Deborah Lupton, Vitalities Lab, Centre for Social Research in Health, Social Policy Research Centre and ARC Centre of Excellence for Automated Decision-Making and Society

Location

Melbourne (Naarm)

Year

2023/2024

Project type

Bio art, video work

The work with forests is founded in the more-than-human theory and research in which I engage, which acknowledges that humans are always part of assemblages with other living things, non-living things, place and space. I am interested in how people’s knowledges and affective states related to their bodies and states of health and wellbeing are generated with and through their affective and multisensory engagements with forests/bushland and other ecosystems, such as those involving waterways or fungal colonies. I draw on both ‘old materialisms’ (cosmologies existing for millennia in First Nations and pre-Enlightenment cultures) and ‘new materialisms’ (the latest philosophies concerning naturecultures) in conducting these investigations. My approach is interdisciplinary, spanning health sociology, environmental sociology, the health humanities, the environmental humanities, social and cultural geography, and internet and new media studies.
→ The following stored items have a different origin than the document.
-- ==== Sys2Proof/Machine/Select.lean ====
section
/-! DEFINITION. The selection of a pipe and of an access unit (R245, R359, R360): the run boundary of its teams, the
waits that end there, and the run that starts. -/

namespace Sys2Proof.Machine

/-! ### Waits that end (R204, R205, R227, R366, R375, R395, R426, R450) -/

/-- Ends the wait of a thread where what it waits for has come; `t` is the team as the step finds it.  The waits that
another agent's step ends are left to it. -/
def wakeOne (s : State) (k l : Nat) (t : Team) : State :=
  let th := t.thread l
  if th.status != .live || (s.thread k l).wait != th.wait then s
  else
    match th.wait with
    | some (.qwait id marks) => wakeQwait s k id marks
    | some (.token _ dst w) => wakeToken s k l t dst w
    | some (.rmaToken w) => wakeRma s k l t w
    | some (.quiet id mark adv) => wakeQuiet s k id mark adv
    | some (.mbox id dst a) => wakeMbox s k id dst a
    | some .halted => if (untaken (s.core t.core)).isSome then endWait s k l else s
    | some .monitor =>
      match th.monitor with
      | .armed ln => if s.poisonedLine ln then s.modThread k l fun th => { th with wait := none, monitor := .idle } else s
      | _ => s.modThread k l fun th => { th with wait := none, monitor := .idle }
    | some (.sleep till) => if till ≤ s.cycles.toNat then endWait s k l else s
    | _ => s

/-- Ends the waits of a team's threads, in lane order. -/
def wakeTeam (s : State) (k : Nat) : State :=
  let t := s.team k
  if t.resident then (List.range t.threads.length).foldl (fun s l => wakeOne s k l t) s else s

/-- The handler team has begun to run, or has left its handler: the teams restored with it go on (R408). -/
def releaseHold (s : State) (k : Nat) : State :=
  match (s.team k).holdFor with
  | none => s
  | some h => if (aget s.teams h).isSome && inHandler (s.team h) && (s.team h).resident then s else s.modTeam k fun t => { t with holdFor := none }

/-- What a team does when its pipe looks at it between runs. -/
def visit (s : State) (k : Nat) : State := wakeTeam (boundary (releaseHold s k) k) k

/-! ### YIELD (R360) -/

/-- Removes from the groups that a yielding thread waits for those that have no ready thread; a thread that waits for
none is ready. -/
def pruneYield (gs : List (Nat × Where)) (th : Thread) : Thread :=
  match th.wait with
  | some (.yield ps) =>
    match ps.filter gs.contains with
    | [] => { th with wait := none }
    | qs => { th with wait := some (.yield qs) }
  | _ => th

/-- A group has been selected: a thread that waited for it last is ready. -/
def passYield (g : Nat × Where) (th : Thread) : Thread :=
  match th.wait with
  | some (.yield ps) =>
    match ps.filter (· != g) with
    | [] => { th with wait := none }
    | qs => { th with wait := some (.yield qs) }
  | _ => th

/-- Changes the threads of the teams on a pipe. -/
def modPipe (s : State) (core pipe : Nat) (f : Thread → Thread) : State :=
  { s with teams := s.teams.map fun kt => if onPipe kt.2 core pipe then (kt.1, { kt.2 with threads := kt.2.threads.map f }) else kt }

/-- Changes the scalar threads of the access contexts of a core. -/
def modAccess (s : State) (core : Nat) (f : Thread → Thread) : State :=
  { s with teams := s.teams.map fun kt =>
      if kt.2.kind == .user && kt.2.core == core then (kt.1, { kt.2 with acc := kt.2.acc.map fun a => { a with th := f a.th } }) else kt }

/-! ### Selection -/

/-- The run of a group. -/
def startRun (s : State) (team : Nat) (acc : Bool) (w : Where) (lanes : List Nat) (core pipe : Nat) : State :=
  let free := fun (kt : Nat × Team) =>
    if kt.1 == team then (kt.1, { kt.2 with fresh := false, restoredWith := none })
    else if kt.2.holdFor == some team then (kt.1, { kt.2 with holdFor := none }) else kt
  let r : Run :=
    { team := team, acc := acc, lanes := lanes, core := core, pipe := pipe, hdrAddr := w.hdr, hdr := 0, words := [], idx := 0
      off := w.off, count := 0, needHdr := true }
  { s with teams := s.teams.map free, runs := s.runs ++ [r] }

/-- The pipe number that stands for the access unit of a core. -/
def accessPipe : Nat := 4

def pipeBusy (s : State) (core pipe : Nat) : Bool := s.runs.any fun r => r.core == core && r.pipe == pipe

/-- The state after a free pipe has visited its teams: boundaries are taken, waits have ended (R359, R360). -/
def visited (s : State) (core pipe : Nat) : State :=
  let ks := (s.teams.filter fun kt => onPipe kt.2 core pipe).map (·.1)
  let s1 := ks.foldl visit s
  modPipe s1 core pipe (pruneYield ((pipeGroups s1 core pipe).map fun g => (g.team, g.at_)))

/-- Ends the waits of the teams on a pipe. -/
def wakePipe (s : State) (core pipe : Nat) : State :=
  ((s.teams.filter fun kt => onPipe kt.2 core pipe).map (·.1)).foldl wakeTeam s

/-- YIELD (R360, R245): the threads wait behind the groups that are ready now, those among them whose waits
have just ended. -/
def execYield (x : XOps) (s : State) : Host.Outcome State Fault Refusal :=
  match prologue s (ofX x) (fun _ => none) false [] false with
  | .error o => o
  | .ok g =>
    let t := s.team g.k
    let s1 := finishNext s g
    if g.run.acc then
      let others := ((readyAccess s1 t.core).filter fun p => p.1 != g.k).map fun p =>
        (p.1, ({ hdr := 0, off := 0, mark := 0 } : Where))
      if g.e.isEmpty || others.isEmpty then next s1
      else next (modThreadIn s1 g.k true 0 fun th => { th with wait := some (.yield others), waitPc := g.here })
    else
      let (core, pipe) := pipeOf t
      let hide := g.e.foldl (fun s l => s.modThread g.k l fun th => { th with wait := some (.yield []) }) s1
      let woken := wakePipe hide core pipe
      let gs := (pipeGroups woken core pipe).map fun q => (q.team, q.at_)
      next (g.e.foldl (fun s l => s.modThread g.k l fun th =>
        if th.status == .live then
          { th with wait := if gs.isEmpty then none else some (.yield gs), waitPc := g.here }
        else th) woken)

/-- Selection on a pipe that is free (R359). -/
def selectPipe (s : State) (core pipe : Nat) : State :=
  let s2 := visited s core pipe
  match selectGroup (pipeGroups s2 core pipe) with
  | none => s2
  | some g => startRun (modPipe s2 core pipe (passYield (g.team, g.at_))) g.team false g.at_ g.lanes core pipe

/-- The slot that comes first after `last` in ascending order round the slots. -/
def nextSlotAfter (last : Nat) : List (Nat × Nat) → Option (Nat × Nat)
  | [] => none
  | p :: r =>
    match nextSlotAfter last r with
    | none => some p
    | some q => if (p.2 + 63 - last % 64) % 64 < (q.2 + 63 - last % 64) % 64 then some p else some q

/-- Selection of the access unit of a core (R245). -/
def selectAccess (s : State) (core : Nat) : State :=
  let blank : Where := { hdr := 0, off := 0, mark := 0 }
  let s1 := modAccess s core (pruneYield ((readyAccess s core).map fun p => (p.1, blank)))
  match nextSlotAfter (s1.core core).accRot (readyAccess s1 core) with
  | none => s1
  | some (k, slot) =>
    let s2 := (modAccess s1 core (passYield (k, blank))).modCore core fun c => { c with accRot := slot }
    startRun s2 k true (whereOf 0 ((s2.team k).acc.getD {}).th) [0] core accessPipe

/-- RUN_SELECTION (R359): nothing happens on a pipe that has a run in progress. -/
def execRunSelection (core pipe : Nat) (s : State) : Host.Outcome State Fault Refusal :=
  if pipeBusy s core pipe then next s
  else next (if pipe = accessPipe then selectAccess s core else selectPipe s core pipe)

end Sys2Proof.Machine
end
The ‘More-than-Human Wellbeing’ projects are examples where I have explored these issues using creative, arts-based and curatorial approaches and curated an exhibition designed to attune people to their relationships with other species and with place and space in the natural world. The ‘More-than-Human Wellbeing’ exhibition involved working with artists to create artworks for display, with a dominant material being that of recycled wood that showed the markings of its own growth and history as well as humans’ uses of it (Figure 1). We also combined the natural fabric of silk (made by silkworms from mulberry tree leaves) with images combining historical anatomical and botanical prints to reflect the entanglements of human bodies with the plant and fungal worlds (Figure 2).